/-- A write of LANE.DIG_CFG (R206, R213): go starts, abort ends. -/
def State.writeDigCfg (s : State) (p : Path) (l tap : Nat) (v : Word) : State × Nat :=
  let bad := tap == 0 && bits v.toNat 29 28 == V.LANE_DIG_CFG_mode_TDR
  s.guardWrite p Reg.LANE_DIG_CFG l tap 0 v bad (fun s =>
    let v' := v &&& 0x3FFFFFFF#32
    let s := if ((s.lane l).dig tap).isSome then s else s.applyWrite p Reg.LANE_DIG_CFG l tap 0 v'
    if bit v.toNat 30 then (s.digAbort l tap, St.OK)
    else if bit v.toNat 31 then s.digStart p l tap none
    else (s, St.OK))

/-- DIG_ACQUIRE (R206): by a descriptor with the images of DIG_CFG, DIG_SPAN and DIG_COUNT, or by go in a write of
LANE.DIG_CFG on a path. -/
def execDigAcquire (src : Desc ⊕ Path) (lane : BitVec 16) (tap : BitVec 8) (cfg span count : Word) (s : State) :
    Host.Outcome State Fault Refusal :=
  let l := lane.toNat
  let t := tap.toNat
  match src with
  | .inr p => if l < 512 ∧ t < 2 then .next (s.writeDigCfg p l t (cfg ||| 0x80000000#32)).1 else .fault .noSuchUnit
  | .inl d =>
    let bad := decide (512 ≤ l) || decide (1 < t) || Reg.LANE_DIG_CFG.badValue cfg.toNat ||
      Reg.LANE_DIG_SPAN.badValue span.toNat || Reg.LANE_DIG_COUNT.badValue count.toNat ||
      (t == 0 && bits cfg.toNat 29 28 == V.LANE_DIG_CFG_mode_TDR)
    .next (s.descriptor d false false
      [(decide (l < 512) && s.get F.LANE_STATUS_holder l != d.tenant.toNat, St.REFUSED_NOT_OWNER),
       (bad, St.BAD_ARGUMENT)]
      (fun s =>
        let s' := s.setWord Reg.LANE_DIG_CFG (cfg &&& BitVec.ofNat 32 Reg.LANE_DIG_CFG.rw) l t
        let s' := (s'.setWord Reg.LANE_DIG_SPAN span l t).setWord Reg.LANE_DIG_COUNT count l t
        let busy := ((s.lane l).dig t).isSome
        let (r, st) := (if busy then s else s').digStart (.descriptor d.tenant) l t (some d)
        if st = St.OK then r
        else ((s.put F.LANE_DIG_STATUS_result V.LANE_DIG_STATUS_result_REFUSED l t).refuse d st)))

/-- A point's value is stored (R202, R204, R208). -/
def State.digStore (s : State) (l tap : Nat) (v : Int) (t : Nat) : State :=
  let x := s.lane l
  match x.dig tap with
  | none => s
  | some r =>
    let full := decide (r.values.length = 34)
    let s := s.when full (fun s => s.waveStrip l tap r.values r.time false)
    let dp := s.get F.LANE_DIG_SPAN_start l tap + r.point * s.get F.LANE_DIG_SPAN_step l tap
    let tdr := s.get F.LANE_DIG_CFG_mode l tap == V.LANE_DIG_CFG_mode_TDR
    let inPlateau := tdr && decide (256 ≤ dp) && decide (dp ≤ 1024)
    let thr : Int := (s.get F.LANE_PROBE_CTRL_tdr_threshold l : Int)
    let n : Int := (r.plateauN : Int)
    let off := tdr && decide (1024 < dp) && decide (thr * (r.plateau.natAbs : Int) < ((v * n - r.plateau).natAbs : Int) * 256)
    let r' : DigRun :=
      { r with values := if full then [v] else r.values ++ [v], time := if full || r.values.isEmpty then t else r.time,
               stored := r.stored + 1, sum := 0, count := 0
               plateau := if inPlateau then r.plateau + v else r.plateau
               plateauN := if inPlateau then r.plateauN + 1 else r.plateauN
               found := if off && r.found.isNone then some (dp, v) else r.found }
    (s.setLane l ((s.lane l).setDig tap (some r'))).put F.LANE_DIG_STATUS_stored (r.stored + 1) l tap

/-- The descriptor strip of a record (R204), written at its first trigger. -/
def State.digHeader (s : State) (l tap t : Nat) : State :=
  let n := s.digStream l tap
  match (s.lane l).dig tap with
  | none => s
  | some r =>
    let s := match (s.strm n).leaf with
      | some lf => if lf.strips.isEmpty then s else s.closeLeaf n false false
      | none => s
    let s := s.ensureLeaf n false
    let x := s.strm n
    let leaf := match x.leaf, x.cur with | some lf, some q => q * 16384 + lf.index | _, _ => 0
    let cfg := (s.word Reg.LANE_DIG_CFG l tap).toNat
    let b6 := bits cfg 29 28 + 4 * tap + 8 * bits cfg 27 26 + 32 * bits cfg 25 24 + 128 * bits cfg 23 23
    let kbd := 500000 * (s.word Reg.LANE_MULT l).toNat / (2 ^ 24 * 2 ^ s.get F.LANE_RATE_div l)
    let p := pack [(0, r.number % 2 ^ 32), (4, l), (6, b6), (7, bits cfg 19 16),
      (8, s.get F.LANE_DIG_SPAN_start l tap), (10, s.get F.LANE_DIG_SPAN_step l tap),
      (12, s.get F.LANE_DIG_COUNT_points_m1 l tap + 1), (16, s.get F.LANE_DIG_COUNT_period l tap),
      (20, s.digWanted l tap), (24, t), (32, kbd), (36, b2n r.unlocked)]
    let s := s.setLane l ((s.lane l).setDig tap (some { r with begun := true, leaf := leaf }))
    s.place n { time := t / 8 * 8, type := 7, flags := 8 + tap, payload := p }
--
● Goal of the exercise
Among the records above, extract exactly the lines from the line with "Reg.LANE_DIG_SPAN.badValue span.toNat ||" to the line with "found := if", both lines included, and leave out the rest.

● The completed task
      Reg.LANE_DIG_SPAN.badValue span.toNat || Reg.LANE_DIG_COUNT.badValue count.toNat ||
      (t == 0 && bits cfg.toNat 29 28 == V.LANE_DIG_CFG_mode_TDR)
    .next (s.descriptor d false false
      [(decide (l < 512) && s.get F.LANE_STATUS_holder l != d.tenant.toNat, St.REFUSED_NOT_OWNER),
       (bad, St.BAD_ARGUMENT)]
      (fun s =>
        let s' := s.setWord Reg.LANE_DIG_CFG (cfg &&& BitVec.ofNat 32 Reg.LANE_DIG_CFG.rw) l t
        let s' := (s'.setWord Reg.LANE_DIG_SPAN span l t).setWord Reg.LANE_DIG_COUNT count l t
        let busy := ((s.lane l).dig t).isSome
        let (r, st) := (if busy then s else s').digStart (.descriptor d.tenant) l t (some d)
        if st = St.OK then r
        else ((s.put F.LANE_DIG_STATUS_result V.LANE_DIG_STATUS_result_REFUSED l t).refuse d st)))

/-- A point's value is stored (R202, R204, R208). -/
def State.digStore (s : State) (l tap : Nat) (v : Int) (t : Nat) : State :=
  let x := s.lane l
  match x.dig tap with
  | none => s
  | some r =>
    let full := decide (r.values.length = 34)
    let s := s.when full (fun s => s.waveStrip l tap r.values r.time false)
    let dp := s.get F.LANE_DIG_SPAN_start l tap + r.point * s.get F.LANE_DIG_SPAN_step l tap
    let tdr := s.get F.LANE_DIG_CFG_mode l tap == V.LANE_DIG_CFG_mode_TDR
    let inPlateau := tdr && decide (256 ≤ dp) && decide (dp ≤ 1024)
    let thr : Int := (s.get F.LANE_PROBE_CTRL_tdr_threshold l : Int)
    let n : Int := (r.plateauN : Int)
    let off := tdr && decide (1024 < dp) && decide (thr * (r.plateau.natAbs : Int) < ((v * n - r.plateau).natAbs : Int) * 256)
    let r' : DigRun :=
      { r with values := if full then [v] else r.values ++ [v], time := if full || r.values.isEmpty then t else r.time,
               stored := r.stored + 1, sum := 0, count := 0
               plateau := if inPlateau then r.plateau + v else r.plateau
               plateauN := if inPlateau then r.plateauN + 1 else r.plateauN
               found := if off && r.found.isNone then some (dp, v) else r.found }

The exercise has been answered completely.